Exascale Challenges in Across-Node Parallelism for Languages and Runtimes
Parallel Programming Languages, Libraries, and Models
TimeMonday, November 12th9:05am - 10am
DescriptionMachines with peak performance exceeding one exaflop/s are just around the corner, and promises of sustained exaflop/s machines abound. Are there significant challenges in runtime frameworks and languages that need to be met to harness the power of these machines? We will examine this question and associated issues.
There are some architectural trends that are becoming clear and some hazily appearing. Individual nodes are getting “fatter” computationally. Accelerators such as GPGPUs and possibly FPGAs are likely parts of the exascale landscape. High bandwidth memory, and non-coherent caches (such as the caches in GPGPUs used typically for constant memory), NVRAMS, and resultant deeper and more complex memory hierarchies will also have to be dealt with.

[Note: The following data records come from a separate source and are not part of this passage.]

-- ==== Sys2Proof/Safety.lean ====
section
/-! DEFINITION. What a safe state is, and the conditions under which commands act, in the terms the statements use. -/

namespace Sys2Proof

open Machine Machine.Reg

/-- The canonical form of the memory windows: addresses strictly rising, no entry equal to what an unlisted address reads as. -/
abbrev Memory.wf (m : List Host.Cell) : Bool := Sp.wf memDefault m

/-- The register file and the memory windows are in their canonical form. -/
def canonical (s : State) : Bool := Sp.wf resetWord s.regs && Memory.wf s.mem

/-- No light can leave the sensor: every FIRE output is idle and both reservoir switches are open (R65). -/
def dark (s : State) : Bool := s.fireNow.isEmpty && !s.pin.ehs && !s.pin.els

/-- A path can write the register at an address now: the path is open and authorised, the variant has the register, its domain is on, no
procedure owns it, and the operating profile leaves it alone (R4, R5, R45, R50, R215, R464, R540). -/
def takes (s : State) (p : Path) (a : Nat) : Bool :=
  s.pathOpen p a && !(p == .hspi && s.authRequired .hspi) && !s.absent a && s.regOn a && !s.calOwns a
    && (s.lockCode == 0 || (profileMask s.lockCode a true == 0 && profileMask s.lockCode a false == 0))

/-- A write that a block refuses leaves a state of its own; by HSPI it is a refused direct write, which sets WR_ERR (R50). -/
def refusedBy (p : Path) (t : State) : State := if p = .hspi then t.wrErr else t

/-- The command with opcode `opc` of request q leaves the queue in s, and runs in t: outside OFF and BOOT, known, and allowed in the
state (R38, R54). -/
def runs (s : State) (q : Req) (opc : Nat) (p : List Byte) (t : State) : Prop :=
  runsCommands s.dev = true ∧ s.dequeue q opc p = t ∧ t.knownOpcode opc = true ∧ allowedIn opc t.dev = true

/-- The host requests whose payload is empty (R55), with their opcodes (R52). -/
def bareRequests (q : Req) (p : List Byte) (failed : Nat) : List (Instr × Nat) :=
  [(.getIdentity q p, 0x0100), (.getState q p, 0x0101), (.authSession q p, 0x0103), (.softReset q p, 0x0104), 
    (.faultClear q p failed, 0x0105), (.warpCommit q p, 0x0300), (.scanStart q p, 0x0302), (.scanHold q p, 0x0303), 
    (.scanResume q p, 0x0304), (.scanStop q p, 0x0305), (.safetyStatus q p, 0x0500), (.deadboltClear q p, 0x0501), 
    (.zoneCommit q p, 0x0504), (.recDisarm q p, 0x0601), (.recTrigger q p, 0x0602), (.recStatus q p, 0x0603), 
    (.timeRead q p, 0x0700), (.thermalStatus q p, 0x0901)]

/-- The other host requests, with their opcodes (R52). -/
def otherRequests (q : Req) (p : List Byte) : List (Instr × Nat) :=
  [(.stateDumpCapture q p, 0x0102), (.stateDumpRead q p, 0x0102), (.eventMask q p, 0x0106), (.regRead q p, 0x0200), 
    (.regWrite q p, 0x0201), (.regModify q p, 0x0202), (.memRead q p, 0x0203), (.memWrite q p, 0x0204), 
    (.profileSelect q p, 0x0301), (.frameSchedule q p, 0x0306), (.keySet q p, 0x0307), (.calRun q p, 0x0400), 
    (.calStatus q p, 0x0401), (.calAcceptStale q p, 0x0402), (.exposureLimits q p, 0x0502), (.safetySelfTest q p, 0x0503), 
    (.safeCommand q p, 0x0505), (.recArm q p, 0x0600), (.recRead q p, 0x0604), (.timeSetValue q p, 0x0701), 
    (.timeSetStep q p, 0x0701)] ++
  [(.timeSetFrequency q p, 0x0701), (.ptpConfig q p, 0x0702), (.asymSet q p, 0x0703), (.txtsRead q p, 0x0704), 
    (.launchConfig q p, 0x0705), (.linkStatus q p, 0x0800), (.linkTrain q p, 0x0801), (.linkRelease q p, 0x0802), 
    (.cascadeConfig q p, 0x0803), (.linkTestPrbs q p, 0x0804), (.linkTestMargin q p, 0x0804), (.pwrDomainOn q p, 0x0900), 
    (.pwrDomainOff q p, 0x0900), (.ackThermalEvent q p, 0x0902), (.nvlogRead q p, 0x0903), (.thermalLimits q p, 0x0904), 
    (.imageInfo q p, 0x0A00), (.flashRead q p, 0x0A01), (.flashErase q p, 0x0A02), (.flashWrite q p, 0x0A03), 
    (.imageVerify q p, 0x0A04), (.imageSelect q p, 0x0A05)]

/-- The word that a whole-word write of w leaves in the register at an address by its access codes (R14). -/
def written (s : State) (a : Nat) (w : Word) : Word :=
  match cardAt a with
  | some (c, ix) => (c.wrOf ix s a w (BitVec.ofNat 32 0xFFFFFFFF)).new
  | none => 0

/-- A link carries messages in both directions: one of the four, ACTIVE, and no raw tap (R398, R412). -/
def receives (s : State) (l : Nat) : Bool := decide (l < 4) && s.linkActive l && !s.rawTap l

/-- A message has been received on a link, and a member has passed it on: down from WL0, up from a downstream link (R397, R412). -/
def passedOn (s : State) (l : Nat) (m : Msg) : State :=
  let u := s.unfreeze l m.body.length
  if s.isMember && l == 0 then u.sendDown m else if u.isMember && u.isDown l then u.sendMsg 0 m else u

/-- A message with a good CRC has been received on a link and counted in WFL_CNT_RX (R412, R431). -/
def arrived (s : State) (l : Nat) (m : Msg) : State := (passedOn s l m).addWrap (WFL_CNT_RX l) WFL_CNT_RX_MSGS 1

end Sys2Proof
end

There is an argument going around in the community, that we have already figured out how to deal with tens of thousands of nodes (100,000 with BG/Q), and now since the number of nodes is not likely to increase, we (the extreme-scale HPC community) have to focus research almost entirely on within-node issues. I believe this is not quite a well-founded argument. I will explain why issues of power/energy/temperature, whole machine (multi-job) optimizations, across node issues like communication optimization, load balancing and fault tolerance are still worthy of significant attention of the exascale runtime and language community. At the same time, there exist issues in handling within-node parallelism that arise mainly or only in the context large multi-node runs.
I will also address the question of how our community should approach research if a large segment of funding sources and application community have started thinking some of the above issues are irrelevant. What should the courage of our convictions lead us to?